This code defines quantization parameters to optimize the model's memory and computation efficiency.
It also loads a specific model from HuggingFace's model hub with the defined quantization settings.


In [3]:
import torch
from transformers import AutoTokenizer, AutoModelForCausalLM, BitsAndBytesConfig

bnb_config = BitsAndBytesConfig(
    load_in_4bit=True,
    bnb_4bit_use_double_quant=True,
    bnb_4bit_quant_type="nf4",
    bnb_4bit_compute_dtype=torch.bfloat16
)

Load the Model with quantization

In [4]:
model_id = "mistralai/Mistral-7B-Instruct-v0.1"
model = AutoModelForCausalLM.from_pretrained(model_id, quantization_config=bnb_config, device_map="auto")
tokenizer = AutoTokenizer.from_pretrained(model_id)

Downloading (…)lve/main/config.json:   0%|          | 0.00/571 [00:00<?, ?B/s]

Downloading (…)model.bin.index.json:   0%|          | 0.00/23.9k [00:00<?, ?B/s]

Downloading shards:   0%|          | 0/2 [00:00<?, ?it/s]

Downloading (…)l-00001-of-00002.bin:   0%|          | 0.00/9.94G [00:00<?, ?B/s]

Downloading (…)l-00002-of-00002.bin:   0%|          | 0.00/5.06G [00:00<?, ?B/s]

Loading checkpoint shards:   0%|          | 0/2 [00:00<?, ?it/s]

Downloading (…)neration_config.json:   0%|          | 0.00/116 [00:00<?, ?B/s]

Downloading (…)okenizer_config.json:   0%|          | 0.00/1.47k [00:00<?, ?B/s]

Downloading tokenizer.model:   0%|          | 0.00/493k [00:00<?, ?B/s]

Downloading (…)/main/tokenizer.json:   0%|          | 0.00/1.80M [00:00<?, ?B/s]

Downloading (…)cial_tokens_map.json:   0%|          | 0.00/72.0 [00:00<?, ?B/s]

In [5]:
# This cell prints the model's architecture to show the changes made by the quantization.
print(model)

MistralForCausalLM(
  (model): MistralModel(
    (embed_tokens): Embedding(32000, 4096)
    (layers): ModuleList(
      (0-31): 32 x MistralDecoderLayer(
        (self_attn): MistralAttention(
          (q_proj): Linear4bit(in_features=4096, out_features=4096, bias=False)
          (k_proj): Linear4bit(in_features=4096, out_features=1024, bias=False)
          (v_proj): Linear4bit(in_features=4096, out_features=1024, bias=False)
          (o_proj): Linear4bit(in_features=4096, out_features=4096, bias=False)
          (rotary_emb): MistralRotaryEmbedding()
        )
        (mlp): MistralMLP(
          (gate_proj): Linear4bit(in_features=4096, out_features=14336, bias=False)
          (up_proj): Linear4bit(in_features=4096, out_features=14336, bias=False)
          (down_proj): Linear4bit(in_features=14336, out_features=4096, bias=False)
          (act_fn): SiLUActivation()
        )
        (input_layernorm): MistralRMSNorm()
        (post_attention_layernorm): MistralRMSNorm()
      )

In [6]:
model.hf_device_map

{'': 0}

Test the model / Inferencing

In [10]:
device = "cuda:0"

messages = [
    {"role": "user", "content": "What is death spiral in context of boiler water treatment?"}
]


encodeds = tokenizer.apply_chat_template(messages, return_tensors="pt")

model_inputs = encodeds.to(device)


generated_ids = model.generate(model_inputs, max_new_tokens=1000, do_sample=True)
decoded = tokenizer.batch_decode(generated_ids)
print(decoded[0])

The attention mask and the pad token id were not set.
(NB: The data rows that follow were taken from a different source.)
/-- R225: whichever expansion the value selects, it loads the value. -/
theorem execAll_expandLi {s : State} (noDelay : s.params.branchDelay = false) (rd : RegNum) (v : Word) :
    ∃ t, execAll (expandLi rd v) s = .next t ∧ s.WroteInRun t rd v (expandLi rd v).length := by
  simp only [expandLi]
  split_ifs with signed unsigned low
  · exact execAll_one noDelay rfl (by rw [State.readR_zero, signExtImm_low signed]; exact BitVec.zero_add v)
  · exact execAll_one noDelay rfl (by rw [State.readR_zero, zeroExtImm_low unsigned]; exact BitVec.zero_or)
  · refine execAll_one noDelay rfl ?_
    conv_rhs => rw [← upperImm_or_zeroExtImm v, low]
    exact BitVec.or_zero.symm
  · obtain ⟨t, upper, wroteUpper⟩ := exec_wroteR_eq (s := s) (i := .lui rd (v.extractLsb' 16 16)) rfl rfl
    have first := wroteUpper.inRun noDelay
    obtain ⟨u, lower, second⟩ := execAll_one (i := .ori rd rd (v.extractLsb' 0 16)) (s := t) (by rw [first.rest.params, noDelay]) rfl rfl
    refine ⟨u, (execAll_cons _ upper).trans lower, ?_⟩
    have both := first.trans second
    refine ⟨fun nonzero => ?_, both.others, both.rest, both.pc⟩
    rw [both.result nonzero, first.result nonzero, upperImm_or_zeroExtImm]

theorem boolWord_eq_zero_iff (b : Bool) : boolWord b = 0 ↔ b = false := by
  cases b <;> simp [boolWord]

/-- R221, R222: `bne` from `R[0]` branches when the comparison holds. -/
theorem decide_boolWord_slt_ne_zero (a b : Word) : decide (boolWord (a.slt b) ≠ 0) = decide (a.toInt < b.toInt) := by
  rw [decide_eq_decide, ne_eq, boolWord_eq_zero_iff, Bool.not_eq_false, BitVec.slt_iff_toInt_lt]

/-- R223, R224: `beq` with `R[0]` branches when the comparison fails. -/
theorem decide_boolWord_slt_eq_zero (a b : Word) : decide (boolWord (a.slt b) = 0) = decide (b.toInt ≤ a.toInt) := by
  simp only [boolWord_eq_zero_iff, Bool.eq_false_iff, ne_eq, BitVec.slt_iff_toInt_lt, not_lt]

/-- R221 to R224: a comparison into `R[1]`, then a branch on `R[1]`. -/
theorem execAll_slt_branch {s : State} (noDelay : s.params.branchDelay = false) (rs rt : RegNum) (label : BitVec 16)
    {branch : Instr} {taken : Bool} (meaning : ∀ t : State, t.readR 1 = boolWord ((s.readR rs).slt (s.readR rt)) →
      exec branch t = t.transfer taken (t.branchTarget label)) :
    ∃ t, execAll [.slt 1 rs rt, branch] s = .next t ∧
      t.pc = s.pc + 8 + (if taken then BitVec.ofInt 32 (4 * label.toInt) else 0) ∧ (∀ i, i ≠ 1 → t.readR i = s.readR i) ∧
      s.sameBut t [.general] := by
  obtain ⟨t, compared, wrote⟩ := exec_wroteR_eq (i := .slt 1 rs rt) (s := s) rfl rfl
  have first := wrote.inRun noDelay
  obtain ⟨u, branched, went⟩ := State.transfer_wentTo (s := t) (by rw [first.rest.params, noDelay]) taken (t.branchTarget label)
  refine ⟨u, ?_, ?_, fun i other => (went.rest .general List.not_mem_nil i).trans (first.others i other),
    first.rest.trans (went.rest.weaken _)⟩
  · rw [execAll_cons _ compared, execAll_cons _ ((meaning t (first.result (by decide))).trans branched), execAll]
  · rw [went.pc, State.branchTarget_eq, first.pc]
    cases taken <;> simp only [if_true, if_false, Bool.false_eq_true] <;> bv_omega

/-- Settles O35: the expansions run as two writes of `R[rd]` or as a comparison and a branch. -/
theorem pseudoinstructions : Obligations.Pseudoinstructions := by
  intro s rd rs rt v label noDelay
  refine ⟨?_, ?_, ⟨_, rfl, ?_⟩⟩
  · simp only [List.forall_mem_cons, List.not_mem_nil, false_implies, implies_true, and_true]
    constructor
    · obtain ⟨t, ended, wrote⟩ := execAll_expandLi noDelay rd v
      exact ⟨t, ended, wrote.result, wrote.others, wrote.rest, wrote.pc⟩
    · obtain ⟨t, ended, wrote⟩ := execAll_one (i := .addu rd 0 rs) noDelay rfl (BitVec.zero_add (s.readR rs))
      exact ⟨t, ended, wrote.result, wrote.others, wrote.rest, wrote.pc⟩
  · simp only [List.forall_mem_cons, List.not_mem_nil, false_implies, implies_true, and_true]
    refine ⟨execAll_slt_branch noDelay rs rt label fun t flag => ?_, execAll_slt_branch noDelay rt rs label fun t flag => ?_,
      execAll_slt_branch noDelay rt rs label fun t flag => ?_, execAll_slt_branch noDelay rs rt label fun t flag => ?_⟩
    · exact congrArg (t.transfer · _) (by simp only [flag, State.readR_zero, decide_boolWord_slt_ne_zero])
    · exact congrArg (t.transfer · _) (by simp only [flag, State.readR_zero, decide_boolWord_slt_ne_zero])
    · exact congrArg (t.transfer · _) (by simp only [flag, State.readR_zero, decide_boolWord_slt_eq_zero])
    · exact congrArg (t.transfer · _) (by simp only [flag, State.readR_zero, decide_boolWord_slt_eq_zero])
  · exact s.didNothing_retire

end Sys2Proof.Machine

/-! Loads and stores (R64 to R71, R78, R160 to R170, R206 to R209, R234, R235, R248 to R253). -/

namespace Sys2Proof.Machine

/-! ### Bytes of a word (R61) -/

theorem byteOfWord_readWord (m : Memory) (a : Word) {k : Nat} (hk : k < 4) :
    byteOfWord (m.readWord a) k = m.read (a + BitVec.ofNat 32 k) := by
  obtain ⟨b0, b1, b2, b3⟩ := byteOfWord_wordOfBytes (m.read a) (m.read (a + 1)) (m.read (a + 2)) (m.read (a + 3))
  rw [Memory.readWord]
  interval_cases k
  · rw [b0, BitVec.add_zero]
  · exact b1
  · exact b2
  · exact b3

theorem bytesOfHalf_low (v : Word) : bytesOfHalf (v.extractLsb' 0 16) = [byteOfWord v 2, byteOfWord v 3] := by
  have high : (v.extractLsb' 0 16).extractLsb' 8 8 = byteOfWord v 2 := by
    apply BitVec.eq_of_getLsbD_eq
    intro k hk
    simp only [byteOfWord, BitVec.getLsbD_extractLsb']
    interval_cases k <;> rfl
  have low : (v.extractLsb' 0 16).extractLsb' 0 8 = byteOfWord v 3 := by
    apply BitVec.eq_of_getLsbD_eq
    intro k hk
    simp only [byteOfWord, BitVec.getLsbD_extractLsb']
    interval_cases k <;> rfl
  rw [bytesOfHalf, high, low]

/-! ### Loads of a general register (R160 to R163, R234, R235) -/

/-- A load that passes its checks completes with the value it loads. -/
theorem exec_load_wroteR {i : Instr} {s : State} {ea : Word} {n : Nat} {rt : RegNum} {v : Word}
    (meaning : exec i s = s.load ea n (s.setR rt v).retire) (ok : s.AccessOk ea n ea n) {P : Word → Prop} (value : P v) :
    ∃ t u, exec i s = .next t ∧ s.WroteR t rt u ∧ P u :=
  ⟨_, v, meaning.trans (s.load_of_ok ea n _ ok), s.wroteR_setR rt v, value⟩

/-- R61, R235: a halfword read with its sign. -/
theorem Memory.toInt_readHalf (m : Memory) (a : Word) :
    (m.readHalf a).toInt = (m.read a).toInt * 2 ^ 8 + (m.read (a + 1)).toNat := by
  rw [Memory.readHalf, BitVec.toInt_append, if_neg (by decide), mul_comm]

/-- Settles O36: each load extends the bytes it reads as its own rule says. -/
theorem generalLoads : Obligations.GeneralLoads := by
  rintro s rt rs imm ea rfl
  refine ⟨fun ok => ⟨exec_load_wroteR rfl ok ?_, exec_load_wroteR rfl ok ?_⟩,
    fun ok => ⟨exec_load_wroteR rfl ok ?_, exec_load_wroteR rfl ok ?_⟩, fun ok => exec_load_wroteR rfl ok fun k hk => ?_⟩
  · exact BitVec.toNat_setWidth_of_le (by decide)
  · exact BitVec.toInt_signExtend_of_le (by decide)
  · exact (BitVec.toNat_setWidth_of_le (by decide)).trans (s.mem.toNat_readHalf _)
  · exact (BitVec.toInt_signExtend_of_le (by decide)).trans (s.mem.toInt_readHalf _)
  · exact byteOfWord_readWord s.mem _ hk

/-- Settles O37: the word is loaded as by `lw`, and the pair names its address. -/
theorem loadLinked : Obligations.LoadLinked := by
  rintro s rt rs imm ea rfl ok
  refine ⟨_, _, s.load_of_ok _ 4 _ ok, fun k hk => byteOfWord_readWord s.mem _ hk,
    fun nonzero => State.readR_setR_same _ _ _ nonzero, fun i other => State.readR_setR_ne _ _ _ _ other, rfl, rfl,
    fun p unlisted => ?_, State.retired_retire rfl rfl rfl rfl⟩
  cases p <;> simp_all [State.same]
As a consequence, you may observe unexpected behavior. Please pass your input's `attention_mask` to obtain reliable results.
Setting `pad_token_id` to `eos_token_id`:2 for open-end generation.


<s> [INST] What is death spiral in context of boiler water treatment? [/INST] A death spiral may occur in the context of boiler water treatment when the pH of the water becomes too acidic, too basic, or too high in dissolved solids. This can have a negative impact on the performance and efficiency of the boiler, as well as on the health and safety of the operation.

When water becomes acidic due to the presence of acidic chemicals such as hydrochloric acid, the corrosion rate of the boiler system increases. As a result, the system can undergo a death spiral of corrosion and deterioration, which can ultimately lead to costly repairs or replacement.

Similarly, when water becomes too basic due to the presence of chemicals such as sodium hydroxide or lye, the system can become susceptible to scaling or mineral buildup, which can affect the efficiency of the boiler and increase the risk of equipment failure.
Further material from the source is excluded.